Занятый своими мыслями, я не заметил, что в вагоне что-то происходит. Началось какое-то шевеление, люди перешептывались, а тут кто-то громко откашлялся:

— Нихт шиссен, дамы и господа, – произнес из кромешной темноты уверенный мужской голос, — такая у нашего старшины была присказка, прошу соблюдать спокойствие!

Полковник, понял я, конечно он, кто еще решится взять на себя контроль над ситуацией. Между тем, он продолжал:

— Хочу рассказать вам одну историю. Представьте себе, товарищи бойцы, учил нас старшина, раннее утро жаркого летнего дня. Природа дышит прохладой, листик не шелохнется. По над речкой стелется туман, трава по колено в росе и солнышко из окрашенного розовым марева поднимается. И соловьи, поют, стервецы, заливаются, аж сердце заходится. Но, чу! — щеки коснулось легкое дыхание ветерка… тут, товарищи бойцы, самое время пускать фосген. Романтик был, большой поэт, светлая ему память!

К чему это он? – удивился было я, но сразу же догадался, развлечь хочет, выбить из головы дурные мысли. И тут же, как будто сняли запрет, люди вокруг разом оживились.

— Безобразие, полчаса уже стоим!

— Какой полчаса, час с лишним!

— Хотя бы машинист объявился, — это поэтесса, ее по пионерски звонкий голосок.

— Вагон наш последний, что, если отцепился? – предположил кто-то из дальнего угла. – Во веселуха начнется, обхохочешься!

Слова шутника подействовали на пассажиров угнетающе, заставили людей оцепенеть. В новейшей истории и не такое случалось, экипажи подводных лодок бросали на произвол судьбы, а тут каких-то с десяток человек, да тьфу на них, плюнуть и растереть!

Начинали сдавать нервы, от мысли, что там, наверху, никому до случившегося нет дела, холодок подкатывал к горлу. Может, и правда, час прошел, а может два, никто в точности не знает. Если теоретически рассуждать, вагон легко мог откатиться в тупик на запасной путь, где его никто не хватится.

И совсем уж стало хреново, когда упавшую тишину разорвал истерический крик:

— Дайте свет, гниды!

Юродивый из своего угла, кто же еще, решил я, но что удивительно, под потолком обозначились плафоны и начали набирать яркость.

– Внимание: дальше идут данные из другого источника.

-- ==== Sys2Proof/Tests/Slice0.lean ====
section
/-! SUPPORT. Tests of one step, word, check or function, with expected values from spec/95_test_vectors.md or worked out by
hand from the rules named, and a witness for the hypotheses of each statement of Certificates/Slice0/Obligations.lean. -/

namespace Sys2Proof.Tests

open Sys2Proof.Machine

/-! ### Small states -/

/-- Reset, with the example header bytes of 95_test_vectors.md, a host program and a schedule. -/
def idle (ops : List HostOp) (turns : List Turn) : State :=
  { State.reset with
    prog := ops, sched := turns
    mfrId := #v[0x00, 0x21, 0x02, 0, 0, 0, 0, 0, 0, 0, 0, 0, 0, 0, 0, 0]
    devId := #v[0x00, 0x03, 0, 0, 0, 0, 0, 0, 0, 0, 0, 0, 0, 0, 0, 0]
    cmdId := #v[0x01, 0x00, 0, 0, 0, 0, 0, 0, 0, 0, 0, 0, 0, 0, 0, 0] }

/-- `idle` with the word `w` in flight, from the operands given, HDR_LEN `h`, STRICT and the first bytes of MEM. -/
def issued (w src len dst h : Word) (strict : Bool) (bytes : List Byte) (turns : List Turn) : State :=
  ({ idle [] turns with
     srcAddr := src, srcLen := len, dstAddr := dst, hdrLen := HdrLen.ofWord h, ctrl := ⟨false, strict⟩
     mem := Memory.writeSeq [] 0 bytes } : State).issue w

/-- `issued` with HDR_LEN at its reset value, STRICT = 0, no MEM byte written and an empty schedule. -/
def running (i : Instr) (src len dst : Word) : State := issued (encode i) src len dst 0x00020203 false [] []

/-- The state after one step. -/
def after (s : State) : State :=
  match step s with
  | .next t => t
  | _ => s

/-! ### Decoding: words written out bit by bit from R80 and R81, and the illegal words V-CMD-1 to V-CMD-4 -/

theorem test_decode_pack : decode 0b00000000000000000000000000000001#32 = .ok .pack := by decide
theorem test_decode_nibz : decode 0b00000000000000000000000000000010#32 = .ok .nibz := by decide
theorem test_decode_frame : decode 0b00000000000000000000000000000011#32 = .ok .frame := by decide
theorem test_decode_pnf : decode 0b00000000000000000000000000000100#32 = .ok .pnf := by decide
theorem test_decode_zero : decode 0b00000000000000000000000000000000#32 = .error .unknownOpcode := by decide
theorem test_decode_five : decode 0b00000000000000000000000000000101#32 = .error .unknownOpcode := by decide
theorem test_decode_ff : decode 0b00000000000000000000000011111111#32 = .error .unknownOpcode := by decide
theorem test_decode_rsv_low : decode 0b00000000000000000000000100000001#32 = .error .reservedBits := by decide
theorem test_decode_rsv_high : decode 0b10000000000000000000000000000001#32 = .error .reservedBits := by decide

theorem test_decode_table_word :
    decodeTableWord 32 1 = some .pack ∧ decodeTableWord 8 4 = some .pnf ∧ decodeTableWord 32 0x105 = none := by decide

/-- R90: `ISSUE PACK` is `(R, W, 0x08, 0x00000001)`. -/
theorem test_issue_pack_tuple : (issueOps .pack).map HostOp.tuple = [some ⟨.R, .W, 0x08, some 0x00000001⟩] := by decide

/-- R89: the first five writes of P2's SETHDR. -/
theorem test_sethdr : (setHdrOps [0x00, 0x21, 0x02] [0x00, 0x03] [0x01, 0x00]).take 6 =
    [.rwr .w32 0x1C 0x00020203, .rwr .w32 0x20 0x00022100, .rwr .w32 0x24 0, .rwr .w32 0x28 0, .rwr .w32 0x2C 0,
     .rwr .w32 0x30 0x00000300] := by decide

/-! ### Well-formedness: each check refuses an ill-formed term -/

theorem test_wf_params : Config.Params.reference.wf = true := by decide
theorem test_ill_params_empty : Config.Params.wf { Config.Params.reference with memSize := 0 } = false := by decide
theorem test_ill_params_large : Config.Params.wf { Config.Params.reference with memSize := 2 ^ 31 + 1 } = false := by decide
theorem test_wf_instr : Instr.wf .pack && Instr.wf .nibz && Instr.wf .frame && Instr.wf .pnf := by decide
theorem test_wf_access : accessWellFormed .w32 0xFC = true := by decide
theorem test_ill_access_width : accessWellFormed .w16 0x00 = false := by decide
theorem test_ill_access_alignment : accessWellFormed .w32 0x02 = false := by decide
theorem test_ill_access_offset : accessWellFormed .w32 0x100 = false := by decide
theorem test_wf_sethdr : setHdrWellFormed (List.replicate 16 0) [] [] = true := by decide
theorem test_ill_sethdr : setHdrWellFormed [] (List.replicate 17 0) [] = false := by decide
theorem test_wf_memory : Memory.wf [(0, 5), (8191, 1)] := by decide
theorem test_ill_memory_order : ¬Memory.wf [(4, 5), (4, 6)] := by decide
theorem test_ill_memory_zero : ¬Memory.wf [(4, 0)] := by decide

/-! ### Commands: one completion step each -/

/-- V-NIBZ-9. -/
theorem test_nibz :
    let t := after (issued (encode .nibz) 0 3 0x100 0x00020203 false [0xA5, 0x3C, 0x80] [])
    t.mem.readSeq 0x100 6 = [0x05, 0x0A, 0x0C, 0x03, 0x00, 0x08] ∧ t.outLen = 6 ∧ t.status.word = 0x00000002 := by decide

/-- V-NIBZ-13. -/
theorem test_nibz_overlap :
    let t := after (running .nibz 0 16 8)
    t.status.word = 0x00000062 ∧ t.mem = [] ∧ t.outLen = 0 := by decide

/-- The wavetable of V-PACK-3. -/
def ramp : List Byte := (List.range 2048).map fun i => BitVec.ofNat 8 (i / 128 * 16 + i % 16)

/-- V-PACK-3: bytes 127 to 129, 257, 258, 1030 and 1031. -/
theorem test_pack :
    [127, 128, 129, 257, 258, 1030, 1031].map (fun p => (pack ramp)[p]?) =
      [some 0x0F, some 0x00, some 0x20, some 0x20, some 0x40, some 0xEF, some 0xE0] := by
  have h (p : Nat) (hp : p < 1032) :
      (pack ramp)[p]? = some (BitVec.ofNat 8 (packIndex p / 128 * 16 + packIndex p % 16)) := by
    have hi : packIndex p < 2048 := by
      unfold packIndex
      split <;> omega
    rw [getElem?_pack (by simp [ramp]) hp]
    simp only [ramp, List.getElem?_map]
    rw [show 256 * (p / 129) + (if p % 129 = 128 then 0 else p % 129) = packIndex p from rfl,
      List.getElem?_range hi]
    rfl
  simp [h, packIndex]

/-- V-PACK-13. -/
theorem test_pack_order :
    let t := after (running .pack 8000 2047 0)
    t.status.word = 0x00000012 ∧ t.outLen = 0 ∧ t.mem = [] := by decide

/-- V-FRAME-6: a payload byte ≥ 0x80 is framed verbatim with HIB = 1. -/
theorem test_frame :
    let t := after (issued (encode .frame) 0 2 0x100 0x00020203 false [0x05, 0x80] [])
    t.mem.readSeq 0x100 11 = [0xF0, 0x00, 0x21, 0x02, 0x00, 0x03, 0x01, 0x00, 0x05, 0x80, 0xF7] ∧ t.outLen = 11 ∧
      t.status.word = 0x00000202 := by decide

/-- V-FRAME-5: STRICT = 1 and MFR_LEN = 4. -/
theorem test_frame_strict :
    let t := after (issued (encode .frame) 0 2 0x100 0x00020204 true [0x05, 0x0A] [])
    t.status.word = 0x00000122 ∧ t.outLen = 0 ∧ t.mem.read 0x100 = 0 := by decide

/-- V-PNF-6: HeaderCapacity before InvalidInputSize. -/
theorem test_pnf_order :
    (after (issued (encode .pnf) 0 100 0x800 0x00020211 false [] [])).status.word = 0x00000032 := by decide

/-- V-PNF-4. -/
theorem test_pnf_range : (after (running .pnf 0 2048 0x1C31)).status.word = 0x00000052 := by decide

/-- V-CMD-2. -/
theorem test_illegal_word :
    (after (issued 0x00000105 0 0 0 0x00020203 false [] [])).status.word = 0x00000072 := by decide

/-- The step runs a placed word as the first instruction after reset; SRC_LEN is 0, so PACK reports InvalidInputSize. -/
theorem test_placed_word :
    (after (State.reset.withFetchWord 32 1)).status.word = 0x00000012 ∧
      (after (State.reset.withFetchWord 32 2)).status.word = 0x00000002 := by decide

/-! ### Registers, the memory port and the interrupt -/

/-- V-REG-1. -/
theorem test_ctrl_bits : ((idle [] []).hostOp (.write .ctrl 0xFFFFFFFF)).readReg .ctrl = 0x00000003 := by decide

Погрузившись в желтоватую аквариумную муть, вагон обретал постепенно привычный облик. Почувствовав себя неудобно, люди — чего, спрашивается, испугались? — начали со смущенными улыбками переглядываться. Ничего из ряда вон выходящего не случилось, если чем-то человек и отличается от животного, то умением держать себя в руках, даже если они трясутся. Проступила улыбка и на губах Анны, только на этот раз она смотрела поверх плеча соседа по лавке на стоявшего у дверей мужчину. Как всегда и бывает после пережитого стресса, место скованности заняла общительность, пассажиры начали переговариваться.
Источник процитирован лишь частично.